Because of the near term volume ambitions of the newcomers, they are now competing for the same sites.  Some may offer more favourable terms for showroom fitout and launch costs, but investors should be cautious and assess their options on the basis of the long term prospects of the brand, not short-term financial incentives.  Others, driven by internal objectives of signing up a target number of dealers within two years, are compromising and taking on less desirable investors and locations in order to hit the target network size.

What we are now seeing is a land grab, because some newcomers are starting to panic that all the available opportunities will have been taken by competitors, and they will be left short of their targets.  There is a view that network size has a direct connection with sales volume, but this is flawed.  ICDP is currently conducting research in conjunction with Urban Science which will demonstrate that there is no such direct connection.  Multiple factors have an influence including the brand strength and product attractiveness and the strength of the dealer investor.  A smaller network of strong investors will perform better than a larger network of weaker investors.  Some manufacturers will come to regret choices that they make to meet the short term ambitions and then go through restructuring and terminations to adapt their network at a later stage.  Disappointing for the investors and disruptive for the customers.

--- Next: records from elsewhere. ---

/-- R232: a rejection of a line is one of the causes its command can raise, and some line of the command, in some
state, raises each of them. -/
def Obligations.EachCommandRaisesItsCauses : Prop :=
  (∀ (i : Instr) (s t : State), exec i s = .next t → rejected t = true →
    ∃ c ∈ causesOf i s.mode, t = reject c s)
  ∧ (∀ command ∈ [Instr.reset, .init, .read, .write, .done], ∀ c ∈ causesOf (command []) .writing,
      ∃ (payload : List Byte) (s : State), s.mode ≠ .invalid ∧ exec (command payload) s = .next (reject c s))
  ∧ ∀ (line : BadLine) (s : State), s.mode ≠ .invalid →
      exec (.unrecognised line) s = .next (reject .unrecognised s)

/-- 30_encoding.md section 6 (R81), 41_framer.md section 5 (R162): every command leaves one response line, `+` or
`-`, a text without LF, and LF, to be sent from its start. -/
def Obligations.EveryCommandLeavesOneLine : Prop :=
  ∀ (i : Instr) (s t : State), exec i s = .next t →
    ∃ text, (t.resp = plus text ++ [lineFeed] ∨ t.resp = minus text ++ [lineFeed]) ∧ lineFeed ∉ text ∧ t.txptr = 0

/-- 10_state.md section 6 (R25): no response is longer than RESP_CAP, in states that meet the invariant and for a
payload of the length the line buffer can give. -/
def Obligations.ResponsesFitTheirCapacity : Prop :=
  ∀ (i : Instr) (s t : State), Inv s → exec i s = .next t → t.resp.length ≤ respCap s.par

/-- 10_state.md sections 2 to 7 (R23, R234): the frame of every command over the registers. -/
def Obligations.CommandsKeepTheFramer : Prop :=
  ∀ (i : Instr) (s t : State), exec i s = .next t → ExecFrame s t

/-- 20_memory.md section 3 (R50), 42_commands.md sections 2 to 7: the frame of every command over the bytes: the
known cells of the chip outside the pages handed over, LB but for the bytes READ stages after the address, WB where
nothing writes it. -/
def Obligations.CommandsKeepOtherBytes : Prop :=
  (∀ (payload : List Byte) (s t : State), exec (.reset payload) s = .next t → t.lb = s.lb ∧ t.chip = s.chip)
  ∧ (∀ (payload : List Byte) (s t : State), exec (.init payload) s = .next t →
      t.lb = s.lb ∧ t.wb = s.wb ∧ t.wbBase = s.wbBase ∧ t.wbFill = s.wbFill ∧ t.chip = s.chip)
  ∧ (∀ (line : BadLine) (s t : State), exec (.unrecognised line) s = .next t →
      t.lb = s.lb ∧ t.wb = s.wb ∧ t.wbBase = s.wbBase ∧ t.wbFill = s.wbFill ∧ t.chip = s.chip
        ∧ t.session = s.session)
  ∧ (∀ (payload : List Byte) (s t : State) (x : Session), s.session = x → exec (.read payload) s = .next t →
      t.wb = s.wb ∧ t.wbBase = s.wbBase ∧ t.wbFill = s.wbFill ∧ t.chip = s.chip ∧ t.session = s.session
        ∧ ∀ a, (a ≤ x.addrWidth.toNat ∨ x.addrWidth.toNat + readLength s.par x payload < a) →
            t.lb.get a = s.lb.get a)
  ∧ (∀ (payload : List Byte) (s t : State) (x : Session), s.session = x → BufferInv s →
      exec (.write payload) s = .next t →
      t.lb = s.lb ∧ t.session = s.session
        ∧ ∀ a, (a < addrOf x payload - addrOf x payload % x.pageSize
            ∨ (addrOf x payload + dataCount x payload) / x.pageSize * x.pageSize ≤ a) →
            Memory.get t.chip.cells a = Memory.get s.chip.cells a)
  ∧ (∀ (payload : List Byte) (s t : State) (x : Session) (base : Nat), s.session = x → s.wbBase = base →
      BufferInv s → exec (.done payload) s = .next t →
      t.lb = s.lb ∧ t.session = s.session ∧ t.wbBase = s.wbBase
        ∧ ∀ a, (a < base ∨ base + x.pageSize ≤ a ∨ s.wbFill = 0) →
            Memory.get t.chip.cells a = Memory.get s.chip.cells a)

/-! ## The commands -/

/-- 42_commands.md section 2 (R172): RESET completes in every legal mode, whatever its payload; buffered bytes are
dropped and the chip is not touched. The session fields and WB_BASE get no value: a free one each (entries 10, 25). -/
def Obligations.ResetCommandCompletes : Prop :=
  ∀ (payload : List Byte) (s : State), s.mode ≠ .invalid →
    exec (.reset payload) s = .next { s with
      mode := .waiting
      session := idSession (Config.unsetIdentifier s.draws)
      wb := []
      wbBase := (Config.unsetBase s.draws).toNat
      wbFill := 0
      draws := s.draws + 1
      resp := 0x2B#8 :: s.par.bannerText ++ [lineFeed]
      txptr := 0 }
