-- ==== Sys2Proof/Laws/Commands.lean ====
section
/-! SUPPORT. Commands.lean: what each command can answer, and what the operations it calls leave alone. -/

namespace Sys2Proof.Machine

/-- The mode test of the dispatcher, all its cases (42_commands.md R170, R171). -/
theorem admitted_cases {admits : Mode → Bool} {run : State → Outcome} {s : State} {r : Outcome}
    (h : admitted admits run s = r) :
    (s.mode = .invalid ∧ r = .fault .invalidMode)
    ∨ (s.mode ≠ .invalid ∧ admits s.mode = false ∧ r = .next (reject .badMode s))
    ∨ (s.mode ≠ .invalid ∧ admits s.mode = true ∧ run s = r) := by
  unfold admitted at h
  by_cases hm : s.mode = .invalid
  · left; simp [hm] at h; exact ⟨hm, h.symm⟩
  · right
    rw [if_neg hm] at h
    cases ha : admits s.mode with
    | false => left; simp [ha] at h; exact ⟨hm, rfl, h.symm⟩
    | true => right; simp [ha] at h; exact ⟨hm, rfl, h⟩

theorem admitted_of_admits {admits : Mode → Bool} {run : State → Outcome} {s : State}
    (hm : s.mode ≠ .invalid) (ha : admits s.mode = true) : admitted admits run s = run s := by
  simp [admitted, hm, ha]

theorem admitted_of_not_admits {admits : Mode → Bool} {run : State → Outcome} {s : State}
    (hm : s.mode ≠ .invalid) (ha : admits s.mode = false) : admitted admits run s = .next (reject .badMode s) := by
  simp [admitted, hm, ha]

/-- RESET, all it can answer with a next state (42_commands.md R172). -/
theorem execReset_cases {payload : List Byte} {s t : State} (h : execReset payload s = .next t) :
    s.mode ≠ .invalid ∧ t = doReset s := by
  rcases admitted_cases h with ⟨_, h⟩ | ⟨_, h, _⟩ | ⟨hm, _, h⟩
  · simp at h
  · simp at h
  · simp at h; exact ⟨hm, h.symm⟩

/-- INIT, all it can answer with a next state (42_commands.md R173). -/
theorem execInit_cases {payload : List Byte} {s t : State} (h : execInit payload s = .next t) :
    (s.mode ≠ .invalid ∧ s.mode ≠ .waiting ∧ t = reject .badMode s)
    ∨ (s.mode = .waiting ∧ ∃ c, initCheck s.par payload = .error c ∧ t = reject c s)
    ∨ (s.mode = .waiting ∧ ∃ id, initCheck s.par payload = .ok id ∧ t = doInit id s) := by
  rcases admitted_cases h with ⟨_, h⟩ | ⟨hm, ha, h⟩ | ⟨hm, ha, h⟩
  · simp at h
  · left; simp at h ha; exact ⟨hm, ha, h⟩
  · right
    simp at ha
    split at h
    · rename_i c hc; left; simp at h; exact ⟨ha, c, hc, h.symm⟩
    · rename_i id hid; right; simp at h; exact ⟨ha, id, hid, h.symm⟩

/-- READ, all it can answer with a next state (42_commands.md R174). -/
theorem execRead_cases {payload : List Byte} {s t : State} (h : execRead payload s = .next t) :
    (s.mode ≠ .invalid ∧ s.mode ≠ .ready ∧ t = reject .badMode s)
    ∨ (s.mode = .ready ∧ ∃ c, readCheck s.session payload = some c ∧ t = reject c s)
    ∨ (s.mode = .ready ∧ readCheck s.session payload = none ∧ t = doRead s.session payload s) := by
  rcases admitted_cases h with ⟨_, h⟩ | ⟨hm, ha, h⟩ | ⟨hm, ha, h⟩
  · simp at h
  · left; simp at h ha; exact ⟨hm, ha, h⟩
  · right
    simp at ha
    split at h
    · rename_i c hc; left; simp at h; exact ⟨ha, c, hc, h.symm⟩
    · rename_i hc; right; simp at h; exact ⟨ha, hc, h.symm⟩

/-- WRITE, all it can answer with a next state (42_commands.md R175). -/
theorem execWrite_cases {payload : List Byte} {s t : State} (h : execWrite payload s = .next t) :
    (s.mode = .waiting ∧ t = reject .badMode s)
    ∨ ((s.mode = .ready ∨ s.mode = .writing) ∧ ∃ c, writeCheck s.session payload s = some c ∧ t = reject c s)
    ∨ ((s.mode = .ready ∨ s.mode = .writing) ∧ writeCheck s.session payload s = none
        ∧ t = doWrite s.session payload s) := by
  rcases admitted_cases h with ⟨_, h⟩ | ⟨hm, ha, h⟩ | ⟨hm, ha, h⟩
  · simp at h
  · left
    simp at h ha
    refine ⟨?_, h⟩
    cases hs : s.mode <;> simp_all
  · right
    simp at ha
    split at h
    · rename_i c hc; left; simp at h; exact ⟨ha, c, hc, h.symm⟩
    · rename_i hc; right; simp at h; exact ⟨ha, hc, h.symm⟩

/-- DONE, all it can answer with a next state (42_commands.md R178). -/
theorem execDone_cases {payload : List Byte} {s t : State} (h : execDone payload s = .next t) :
    (s.mode ≠ .invalid ∧ s.mode ≠ .writing ∧ t = reject .badMode s)
    ∨ (s.mode = .writing ∧ t = doDone s.session s) := by
  rcases admitted_cases h with ⟨_, h⟩ | ⟨hm, ha, h⟩ | ⟨hm, ha, h⟩
  · simp at h
  · left; simp at h ha; exact ⟨hm, ha, h⟩
  · right
    simp at ha h
    exact ⟨ha, h.symm⟩

/-- UNRECOGNISED, all it can answer with a next state (42_commands.md R179). -/
theorem execUnrecognised_cases {line : BadLine} {s t : State} (h : execUnrecognised line s = .next t) :
    (line = .framing ∨ s.mode ≠ .invalid) ∧ t = reject .unrecognised s := by
  unfold execUnrecognised at h
  split at h
  · simp at h; exact ⟨.inl rfl, h.symm⟩
  · rcases admitted_cases h with ⟨_, h⟩ | ⟨_, h, _⟩ | ⟨hm, _, h⟩
    · simp at h
    · simp at h
    · simp at h; exact ⟨.inr hm, h.symm⟩

/-- All an instruction can answer with a next state: a rejection, or its command's effect after its checks. -/
theorem exec_cases {i : Instr} {s t : State} (h : exec i s = .next t) :
    (∃ c, t = reject c s)
    ∨ (∃ p, i = .reset p ∧ t = doReset s)
    ∨ (∃ p id, i = .init p ∧ s.mode = .waiting ∧ initCheck s.par p = .ok id ∧ t = doInit id s)
    ∨ (∃ p, i = .read p ∧ s.mode = .ready ∧ readCheck s.session p = none ∧ t = doRead s.session p s)
    ∨ (∃ p, i = .write p ∧ (s.mode = .ready ∨ s.mode = .writing) ∧ writeCheck s.session p s = none
        ∧ t = doWrite s.session p s)
    ∨ (∃ p, i = .done p ∧ s.mode = .writing ∧ t = doDone s.session s) := by
  cases i with
  | unrecognised line => exact .inl ⟨_, (execUnrecognised_cases h).2⟩
  | reset p => exact .inr (.inl ⟨p, rfl, (execReset_cases (payload := p) h).2⟩)
  | init p =>
    rcases execInit_cases h with ⟨_, _, e⟩ | ⟨_, c, _, e⟩ | ⟨hm, id, hid, e⟩
    · exact .inl ⟨_, e⟩
    · exact .inl ⟨_, e⟩
    · exact .inr (.inr (.inl ⟨p, id, rfl, hm, hid, e⟩))
  | read p =>
    rcases execRead_cases h with ⟨_, _, e⟩ | ⟨_, c, _, e⟩ | ⟨hm, hc, e⟩
    · exact .inl ⟨_, e⟩
    · exact .inl ⟨_, e⟩
    · exact .inr (.inr (.inr (.inl ⟨p, rfl, hm, hc, e⟩)))
  | write p =>
    rcases execWrite_cases h with ⟨_, e⟩ | ⟨_, c, _, e⟩ | ⟨hm, hc, e⟩
    · exact .inl ⟨_, e⟩
    · exact .inl ⟨_, e⟩
    · exact .inr (.inr (.inr (.inr (.inl ⟨p, rfl, hm, hc, e⟩))))
  | done p =>
    rcases execDone_cases (payload := p) h with ⟨_, _, e⟩ | ⟨hm, e⟩
    · exact .inl ⟨_, e⟩
    · exact .inr (.inr (.inr (.inr (.inr ⟨p, rfl, hm, e⟩))))

/-- What the write-buffer manager may change: WB with its cursors, and the chip by recorded transactions. -/
structure BufferFrame (s t : State) : Prop where
  mode : t.mode = s.mode
  session : t.session = s.session
  lb : t.lb = s.lb
  lbLen : t.lbLen = s.lbLen
  cmd : t.cmd = s.cmd
  dlen : t.dlen = s.dlen
  lbOvf : t.lbOvf = s.lbOvf
  lineInvalid : t.lineInvalid = s.lineInvalid
  phase : t.phase = s.phase
  resp : t.resp = s.resp
  txptr : t.txptr = s.txptr
  suart : t.suart = s.suart
  cfg : t.cfg = s.cfg
  inputs : t.inputs = s.inputs
  steady : t.steady = s.steady
  draws : t.draws = s.draws
  chip : ∃ txns, t.chipLog = s.chipLog ++ txns ∧ t.chip = chipAfter s.chip txns

theorem BufferFrame.refl (s : State) : BufferFrame s s where
  mode := rfl
  session := rfl
  lb := rfl
  lbLen := rfl
  cmd := rfl
  dlen := rfl
  lbOvf := rfl
  lineInvalid := rfl
  phase := rfl
  resp := rfl
  txptr := rfl
  suart := rfl
  cfg := rfl
  inputs := rfl
  steady := rfl
  draws := rfl
  chip := ⟨[], by simp [chipAfter]⟩

theorem BufferFrame.trans {s t u : State} (h : BufferFrame s t) (k : BufferFrame t u) : BufferFrame s u where
  mode := k.mode.trans h.mode
  session := k.session.trans h.session
  lb := k.lb.trans h.lb
  lbLen := k.lbLen.trans h.lbLen
  cmd := k.cmd.trans h.cmd
  dlen := k.dlen.trans h.dlen
  lbOvf := k.lbOvf.trans h.lbOvf
  lineInvalid := k.lineInvalid.trans h.lineInvalid
  phase := k.phase.trans h.phase
  resp := k.resp.trans h.resp
  txptr := k.txptr.trans h.txptr
  suart := k.suart.trans h.suart
  cfg := k.cfg.trans h.cfg
  inputs := k.inputs.trans h.inputs
  steady := k.steady.trans h.steady
  draws := k.draws.trans h.draws
  chip := by
    obtain ⟨as, ha, hca⟩ := h.chip
    obtain ⟨bs, hb, hcb⟩ := k.chip
    exact ⟨as ++ bs, by rw [hb, ha, List.append_assoc], by rw [hcb, hca, chipAfter_append]⟩

/-- A change of WB and its cursors only. -/
theorem BufferFrame.ofBuffer (s : State) (wb : Memory) (wbBase wbFill : Nat) :
    BufferFrame s { s with wb := wb, wbBase := wbBase, wbFill := wbFill } :=
  { BufferFrame.refl s with chip := ⟨[], by simp [chipAfter]⟩ }

theorem BufferFrame.ofRead (s : State) (x : Session) (addr n : Nat) : BufferFrame s (chipRead x addr n s).2 :=
  { BufferFrame.refl s with chip := ⟨[readTxn x addr n], by simp, rfl⟩ }

theorem BufferFrame.ofWrite (s : State) (x : Session) (addr : Nat) (page : List Byte) :
    BufferFrame s (chipWritePage x addr page s) :=
  { BufferFrame.refl s with chip := ⟨[writeTxn x addr page], by simp, rfl⟩ }

theorem wbPrime_frame (x : Session) (addr : Nat) (s : State) : BufferFrame s (wbPrime x addr s) := by
  rcases wbPrime_spec x addr s with ⟨_, e⟩ | ⟨_, e⟩
  · rw [e]; exact BufferFrame.ofBuffer s _ _ _
  · rw [e]; exact (BufferFrame.ofRead s _ _ _).trans (BufferFrame.ofBuffer _ _ _ _)

theorem wbAppend_frame (data : List Byte) (s : State) : BufferFrame s (wbAppend data s) :=
  BufferFrame.ofBuffer s _ s.wbBase _

theorem wbFlushPage_frame (x : Session) (s : State) : BufferFrame s (wbFlushPage x s) :=
  (BufferFrame.ofWrite s _ _ _).trans (BufferFrame.ofBuffer _ _ _ _)

theorem wbFlushLoop_frame (x : Session) : ∀ (fuel : Nat) (s : State), BufferFrame s (wbFlushLoop x fuel s) := by
  intro fuel
  induction fuel with
  | zero => intro s; exact BufferFrame.refl s
  | succ fuel ih =>
    intro s
    unfold wbFlushLoop
    split
    · exact BufferFrame.refl s
    · exact (wbFlushPage_frame x s).trans (ih _)

theorem tailBytes_frame (x : Session) (s : State) : BufferFrame s (tailBytes x s).2 := by
  unfold tailBytes
  split
  · exact BufferFrame.ofRead s _ _ _
  · exact BufferFrame.refl s

theorem wbFinalise_frame (x : Session) (s : State) : BufferFrame s (wbFinalise x s) := by
  unfold wbFinalise
  split
  · exact BufferFrame.refl s
  · exact ((tailBytes_frame x s).trans (BufferFrame.ofWrite _ _ _ _)).trans
      (BufferFrame.ofBuffer _ _ (chipWritePage x s.wbBase _ (tailBytes x s).2).wbBase _)

theorem writePrime_frame (x : Session) (addr : Nat) (s : State) : BufferFrame s (writePrime x addr s) := by
  unfold writePrime
  split
  · exact wbPrime_frame x addr s
  · exact BufferFrame.refl s

theorem writeBuffer_frame (x : Session) (payload : List Byte) (s : State) :
    BufferFrame s (writeBuffer x payload s) :=
  ((writePrime_frame x _ s).trans (wbAppend_frame _ _)).trans (wbFlushLoop_frame x _ _)

/-- READ's effect, when its bytes fit the line buffer (42_commands.md R174). -/
theorem doRead_spec (x : Session) (payload : List Byte) (s : State)
    (hcap : x.addrWidth.toNat + 1 + readLength s.par x payload ≤ lineCap s.par) :
    doRead x payload s = respond
      (plus (readText s.par payload
        (chipAnswers s.chip s.chipLog x (addrOf x payload) (readLength s.par x payload))))
      { s with
        lb := Memory.setBytes s.lb (x.addrWidth.toNat + 1)
          (chipAnswers s.chip s.chipLog x (addrOf x payload) (readLength s.par x payload))
        chipLog := s.chipLog ++ [readTxn x (addrOf x payload) (readLength s.par x payload)] } := by
  unfold doRead
  simp only [chipRead_eq]
  rw [storeBytes_of_le _ _ _ _ (by simpa using hcap)]

/-- READ stages at most N_MAX bytes (42_commands.md R174 step 4). -/
theorem readLength_le (p : Params) (x : Session) (payload : List Byte) : readLength p x payload ≤ p.nMax :=
  Nat.min_le_left _ _

/-- WRITE's buffer work (43_write_buffer.md R210 to R212) with the buffer's content before the append given:
the primed bytes, or what WRITING held. -/
theorem writeBuffer_spec (x : Session) (payload : List Byte) (s s1 : State) (vs : List Byte)
    (h1 : writePrime x (addrOf x payload) s = s1) (hwb : s1.wb = Memory.ofBytes 0 vs) (hf : s1.wbFill = vs.length)
    (hcap : vs.length + (dataBytes x payload).length ≤ wbCap s1.par) :
    writeBuffer x payload s = { s1 with
      wb := Memory.ofBytes 0 ((vs ++ dataBytes x payload).drop
        ((vs ++ dataBytes x payload).length / x.pageSize * x.pageSize))
      wbBase := s1.wbBase + (vs ++ dataBytes x payload).length / x.pageSize * x.pageSize
      wbFill := (vs ++ dataBytes x payload).length % x.pageSize
      chip := chipAfter s1.chip (pageWrites x ((vs ++ dataBytes x payload).length / x.pageSize) s1.wbBase
        (vs ++ dataBytes x payload))
      chipLog := s1.chipLog ++ pageWrites x ((vs ++ dataBytes x payload).length / x.pageSize) s1.wbBase
        (vs ++ dataBytes x payload) } := by
  unfold writeBuffer
  rw [h1, wbAppend_spec _ vs s1 hwb hf hcap]
  exact wbFlush_spec x (vs ++ dataBytes x payload) _ rfl rfl

/-- The number of data bytes of a WRITE (42_commands.md R175 step 2). -/
@[simp] theorem dataBytes_length (x : Session) (payload : List Byte) :
    (dataBytes x payload).length = dataCount x payload := by
  simp [dataBytes, dataCount]

/-- What a WRITE that passes all its checks fulfils (42_commands.md R175 steps 1 to 7). -/
theorem writeCheck_none {s : State} {x : Session} {payload : List Byte} (h : writeCheck x payload s = none) :
    WritePayloadGood s.par x payload ∧ (s.mode = .writing → addrOf x payload = s.wbBase + s.wbFill) := by
  unfold writeCheck at h
  split at h
  · cases h
  split at h
  · cases h
  split at h
  · cases h
  split at h
  · cases h
  rename_i hs
  split at h
  · cases h
  · exact ⟨⟨by omega, by omega, by by_contra hh; contradiction, by omega⟩,
      fun hm => by by_contra hh; exact hs ⟨hm, hh⟩⟩

end Sys2Proof.Machine
end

What this means for the timebomb is that the clock has stopped running – at least for now.  However, it is a bit like a James Bond film.  The timer may have stopped with a couple minutes to run, but the evil villain is still out there and the timer may restart.  If this marks the success of the newcomers in achieving viable volumes, then it almost certainly follows that some established players will be suffering badly and will need to restructure their networks, with a few potentially exiting the market completely.  At that point, the clock will restart but possibly running down at an even faster rate.

For dealers, the changed environment provides a short term opportunity to reconsider how they are utilising their property portfolio.  For established OEMs, the need for a positive relationship with their dealer partners is even more critical than before.  For the newcomers, there are real opportunities to recruit partners for the long term that will help create a sustainable future, but they need to avoid creating tomorrow’s legacy by focusing on network growth over network quality.